Internet-Zensur: 100.000 Menschen gegen Netzsperren
100.000 Menschen haben mittlerweile in einer Petition gegen Netzsperren und Zensur im Internet protestiert. Ob sich CDU-Ministerin Ursula von der Leyen in ihrem Kampf gegen Kinderpornos davon beeindrucken lässt, ist allerdings fraglich.
Über 100.000 Menschen haben mittlerweile die ePetition: „Internet – Keine Indizierung und Sperrung von Internetseiten“ mitgezeichnet. Über 100.000 Befürworter von Kinderpornografie? Nein. „Das vornehmliche Ziel – Kinder zu schützen und sowohl ihren Mißbrauch, als auch die Verbreitung von Kinderpornografie, zu verhindern stellen wir dabei absolut nicht in Frage – im Gegenteil, es ist in unser aller Interesse„, heißt es in der Petition der Sperren-Gegner. Doch genau dieses Ziel sei mit den Plänen von Familienministerin Ursula von der Leyen (CDU) nicht erreichbar: „Eine Sperrung von Internetseiten hat so gut wie keinen nachweisbaren Einfluß auf die körperliche und seelische Unversehrtheit mißbrauchter Kinder„, so die Unterzeichner.

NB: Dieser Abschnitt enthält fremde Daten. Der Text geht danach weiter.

/-- `ADD Vx,nn` adds the immediate modulo 256 and writes no flag: with `x` other than 15, `VF` is unchanged (R161).
The spec marks as its own in this: G3 (log 11). -/
def Obligations.AddImmediateSetsNoFlag : Prop :=
  ∀ (x : Reg) (nn : Byte) (s : State), decode (formatXNN 0x7#4 x nn) = .ok (.addImm x nn) ∧
    ∃ t, exec (.addImm x nn) s = .next t ∧ (t.reg x).toNat = ((s.reg x).toNat + nn.toNat) % 256 ∧
      t.pc = s.pc + 2 ∧ SameExcept (fun p => p = .reg x ∨ p = .pc) s t

/-- `LD Vx,Vy`, `OR`, `AND` and `XOR` put the copy or the bitwise result in `V[x]` and write no flag (R162 to R165).
The spec marks as its own in this: G1 (log 11). -/
def Obligations.CopyAndBitwise : Prop :=
  ∀ (x y : Reg) (s : State),
    decode (formatXYN 0x8#4 x y 0x0#4) = .ok (.ldReg x y) ∧ decode (formatXYN 0x8#4 x y 0x1#4) = .ok (.orReg x y) ∧
    decode (formatXYN 0x8#4 x y 0x2#4) = .ok (.andReg x y) ∧ decode (formatXYN 0x8#4 x y 0x3#4) = .ok (.xorReg x y) ∧
    (∃ t, exec (.ldReg x y) s = .next t ∧ t.reg x = s.reg y ∧ t.pc = s.pc + 2 ∧
      SameExcept (fun p => p = .reg x ∨ p = .pc) s t) ∧
    (∃ t, exec (.orReg x y) s = .next t ∧ t.reg x = s.reg x ||| s.reg y ∧ t.pc = s.pc + 2 ∧
      SameExcept (fun p => p = .reg x ∨ p = .pc) s t) ∧
    (∃ t, exec (.andReg x y) s = .next t ∧ t.reg x = s.reg x &&& s.reg y ∧ t.pc = s.pc + 2 ∧
      SameExcept (fun p => p = .reg x ∨ p = .pc) s t) ∧
    (∃ t, exec (.xorReg x y) s = .next t ∧ t.reg x = s.reg x ^^^ s.reg y ∧ t.pc = s.pc + 2 ∧
      SameExcept (fun p => p = .reg x ∨ p = .pc) s t)

/-- `ADD Vx,Vy`: `VF` is 1 when the unmasked sum exceeds 255, else 0, also when `x` is 15 and the sum is lost; for
every other `x` the register takes the sum modulo 256 (R166, R171). The spec marks as its own in this: D11 (log 10). -/
def Obligations.AddSetsCarry : Prop :=
  ∀ (x y : Reg) (s : State), decode (formatXYN 0x8#4 x y 0x4#4) = .ok (.addReg x y) ∧
    ∃ t, exec (.addReg x y) s = .next t ∧
      (x ≠ vf → (t.reg x).toNat = ((s.reg x).toNat + (s.reg y).toNat) % 256) ∧
      t.reg vf = (if (s.reg x).toNat + (s.reg y).toNat > 255 then 0x01 else 0x00) ∧ t.pc = s.pc + 2 ∧
      SameExcept (fun p => p = .reg x ∨ p = .reg vf ∨ p = .pc) s t

/-- `SUB Vx,Vy` and `SUBN Vx,Vy`: the difference modulo 256, and `VF` 1 when the minuend is at least the subtrahend,
equality included, else 0; the flag wins when `x` is 15 (R167, R169, R171). The spec marks as its own in this: D11
(log 10) and G1 (log 11). -/
def Obligations.SubtractSetsNotBorrow : Prop :=
  ∀ (x y : Reg) (s : State),
    decode (formatXYN 0x8#4 x y 0x5#4) = .ok (.subReg x y) ∧ decode (formatXYN 0x8#4 x y 0x7#4) = .ok (.subnReg x y) ∧
    (∃ t, exec (.subReg x y) s = .next t ∧
      (x ≠ vf → (t.reg x).toNat = (256 + (s.reg x).toNat - (s.reg y).toNat) % 256) ∧
      t.reg vf = (if (s.reg x).toNat ≥ (s.reg y).toNat then 0x01 else 0x00) ∧ t.pc = s.pc + 2 ∧
      SameExcept (fun p => p = .reg x ∨ p = .reg vf ∨ p = .pc) s t) ∧
    (∃ t, exec (.subnReg x y) s = .next t ∧
      (x ≠ vf → (t.reg x).toNat = (256 + (s.reg y).toNat - (s.reg x).toNat) % 256) ∧
      t.reg vf = (if (s.reg y).toNat ≥ (s.reg x).toNat then 0x01 else 0x00) ∧ t.pc = s.pc + 2 ∧
      SameExcept (fun p => p = .reg x ∨ p = .reg vf ∨ p = .pc) s t)

/-- `SHR Vx` and `SHL Vx` shift the register by one in place, `VF` taking the bit shifted out as 0 or 1, the flag
winning when `x` is 15; the field `y` makes no difference (R168, R170, R171). The spec marks as its own in this:
D10, D11 (log 10) and G1 (log 11). -/
def Obligations.ShiftsSetBitShiftedOut : Prop :=
  ∀ (x y : Reg) (s : State),
    decode (formatXYN 0x8#4 x y 0x6#4) = .ok (.shr x y) ∧ decode (formatXYN 0x8#4 x y 0xE#4) = .ok (.shl x y) ∧
    (∃ t, exec (.shr x y) s = .next t ∧ (x ≠ vf → (t.reg x).toNat = (s.reg x).toNat / 2) ∧
      (t.reg vf).toNat = (s.reg x).toNat % 2 ∧ t.pc = s.pc + 2 ∧
      SameExcept (fun p => p = .reg x ∨ p = .reg vf ∨ p = .pc) s t ∧ ∀ y', exec (.shr x y') s = .next t) ∧
    (∃ t, exec (.shl x y) s = .next t ∧ (x ≠ vf → (t.reg x).toNat = 2 * (s.reg x).toNat % 256) ∧
      (t.reg vf).toNat = (s.reg x).toNat / 128 ∧ t.pc = s.pc + 2 ∧
      SameExcept (fun p => p = .reg x ∨ p = .reg vf ∨ p = .pc) s t ∧ ∀ y', exec (.shl x y') s = .next t)

/-- `RND Vx,nn`: the register takes a draw AND the immediate, so every bit that is 0 in the immediate is 0; the draw
is the free value `Config.draw` at the number of draws taken so far, and each execution takes one more, which is the
model's form of a fresh draw (R14, R172; assumption log 3). The spec marks as its own in this: D22 (log 10) and G1
(log 11). -/
def Obligations.RndMasksOneDraw : Prop :=
  ∀ (x : Reg) (nn : Byte) (s : State), decode (formatXNN 0xC#4 x nn) = .ok (.rnd x nn) ∧
    ∃ t, exec (.rnd x nn) s = .next t ∧ t.reg x = Config.draw s.draws &&& nn ∧
      (∀ k < 8, nn.getLsbD k = false → (t.reg x).getLsbD k = false) ∧ t.draws = s.draws + 1 ∧ t.pc = s.pc + 2 ∧
      SameExcept (fun p => p = .reg x ∨ p = .pc ∨ p = .draws) s t

/-! ### Display -/

/-- `CLS` turns every pixel off and sets `dirty`, even when every pixel was off already; it writes no flag (R180). -/
def Obligations.ClsClearsDisplay : Prop :=
  decode 0x00E0#16 = .ok .cls ∧
  ∀ s : State, ∃ t, exec .cls s = .next t ∧ (∀ r c, t.pixel r c = false) ∧ t.dirty = true ∧ t.pc = s.pc + 2 ∧
    SameExcept (fun p => p = .pc ∨ p = .dirty ∨ ∃ r c, p = .pixel r c) s t

/-- `DRW Vx,Vy,n`, the loops of R181 against the pixels of R182: exactly the pixels under a 1 bit of the sprite are
flipped; `VF` is 1 when one of them was set and else 0; `dirty` is set when there is one; a sprite that reaches
beyond address 4095 raises `Fault(MemoryBounds)`, and one of no rows never does (R181, R182). The spec marks as its
own in this: D5, D12, D13, D28 (log 10). -/
def Obligations.DrwFlipsExactlyTheSpritePixels : Prop :=
  ∀ (x y : Reg) (n : BitVec 4) (s : State), decode (formatXYN 0xD#4 x y n) = .ok (.drw x y n) ∧
    (n = 0 ∨ s.i.toNat + n.toNat - 1 ≤ 4095 → ∃ t, exec (.drw x y n) s = .next t ∧
      (∀ r c, s.spriteCovers (s.reg x) (s.reg y) n.toNat r c → t.pixel r c = !s.pixel r c) ∧
      (∀ r c, ¬ s.spriteCovers (s.reg x) (s.reg y) n.toNat r c → t.pixel r c = s.pixel r c) ∧
      (t.reg vf = 1 ↔ ∃ r c, s.spriteCovers (s.reg x) (s.reg y) n.toNat r c ∧ s.pixel r c = true) ∧
      (t.reg vf = 0 ↔ ¬ ∃ r c, s.spriteCovers (s.reg x) (s.reg y) n.toNat r c ∧ s.pixel r c = true) ∧
      (t.dirty = true ↔ s.dirty = true ∨ ∃ r c, s.spriteCovers (s.reg x) (s.reg y) n.toNat r c) ∧
      t.pc = s.pc + 2 ∧
      SameExcept (fun p => p = .reg vf ∨ p = .pc ∨ p = .dirty ∨ ∃ r c, p = .pixel r c) s t) ∧
    (n ≠ 0 → s.i.toNat + n.toNat - 1 > 4095 → exec (.drw x y n) s = .fault .memoryBounds)

/-- Drawing the same sprite twice at identical coordinates restores the display. The second draw collides exactly
when the sprite has a 1 bit on a pixel that was off before both, which the first draw set; from a clear display,
exactly when the sprite has a 1 bit. With `x` or `y` 15 the coordinates are not identical, the first draw having
written `VF` (R183). The spec marks as its own in this: D12 (log 10). -/
def Obligations.DrwTwiceRestoresDisplay : Prop :=
  ∀ (x y : Reg) (n : BitVec 4) (s : State), x ≠ vf → y ≠ vf → (n = 0 ∨ s.i.toNat + n.toNat - 1 ≤ 4095) →
    ∃ t u, exec (.drw x y n) s = .next t ∧ exec (.drw x y n) t = .next u ∧
      (∀ r c, u.pixel r c = s.pixel r c) ∧
      (u.reg vf = 1 ↔ ∃ r c, s.spriteCovers (s.reg x) (s.reg y) n.toNat r c ∧ s.pixel r c = false) ∧
      ((∀ r c, s.pixel r c = false) → (u.reg vf = 1 ↔ ∃ row < n.toNat, s.readByte (s.i.toNat + row) ≠ 0))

Die Gegner der Netzsperren halten die Pläne der CDU nicht nur für technisch unsinnig, weil DNS-Sperren von Jedermann binnen Minuten überwunden werden können. Die Kritiker fürchten auch, dass die Kinderporno-Sperren nur der Einstieg in eine weitergehende, staatliche Netz-Zensur sind. Immerhin gibt es viele Begehrlichkeiten, unliebsame Inhalte sperren zu lassen – vom Glücksspiel bis hin zu Musik- oder Filmseiten.
Ohne richterliche Kontrolle
Vor allem kritisiert wird aber die Weise, wie die Sperren nach von der Leyens Plänen organisiert werden sollen: BKA-Beamte sollen geheime Listen erstellen und sie den Internetprovidern zukommen lassen. Diese müssen die aufgeführten Seiten dann sperren. Eine richterliche oder parlamentische Kontrolle der Sperren war zunächst nicht geplant. Außer den zuständigen Polizeibeamten weiß also niemand, was und warum gesperrt und mit einem virtuellen Stoppschild versehen wurde.
Auch unschuldige Internetnutzer unter Verdacht
Ebenfalls bedenklich, so die Kritiker: Wer eine gesperrte Seite aufrufen will – etwa weil er über einen Link oder technische Tricks darauf geführte wurde – muss mit Strafverfolgung rechnen. Das heißt: Niemand kann in Zukunft mehr einem Link trauen. Er muss immer damit rechnen, dass man ihn in die Falle locken will – und die Polizei zeitnah zur Durchsuchung vor der Tür steht.
„Ausblendung von problematischen Inhalten schützt nur die Täter“, argumentiert der Chaos Computer Club (CCC) und fordert, doch lieber energisch gegen die Hersteller und Verbreiter von Kinderpornografie vorzugehen. „Web-Server, die Bilder und Filme von Kindesmissbrauch verbreiten, lassen sich einfach aufspüren und abschalten – die meisten stehen in den USA und Westeuropa“, betont auch Alvar Freude vom Vorstand des Fördervereins Informationstechnik und Gesellschaft e.V. (FITUG). Er lieferte den Beweis sofort nach: Nach Meldung von verdächtigen Internetseiten an Internetprovider wurden 60 gemeldete Seiten prompt gelöscht. Stattdessen einfach nur ein Stoppschild vor die Seiten zu stellen, sei „wirkungsloser Aktivismus zu Wahlkampf-Zeiten“.
Der Kampf um die Netzsperren selbst geht weiter. Noch bis zum 16. Juni läuft die Petition gegen von der Leyens Pläne. Ob und wann das entsprechende Gesetz dann in Kraft tritt, ist noch offen. Vor allem, wenn sich das Verfahren bis nach der Bundestagswahl ziehen sollte: FDP und Grüne haben sich bereits gegen die Internetsperren ausgesprochen.
Und auch die SPD mag die Zensur-Wünsche seines Koalitionspartners in der Bundesregierung nicht mehr einfach so hinnehmen. Nach einer Anhörung von Experten, die teils erhebliche Pläne gegen die Zensur äußerten, soll das Zensur-Vorhaben in Sachen Kinderpornos nun noch einmal überarbeitet werden.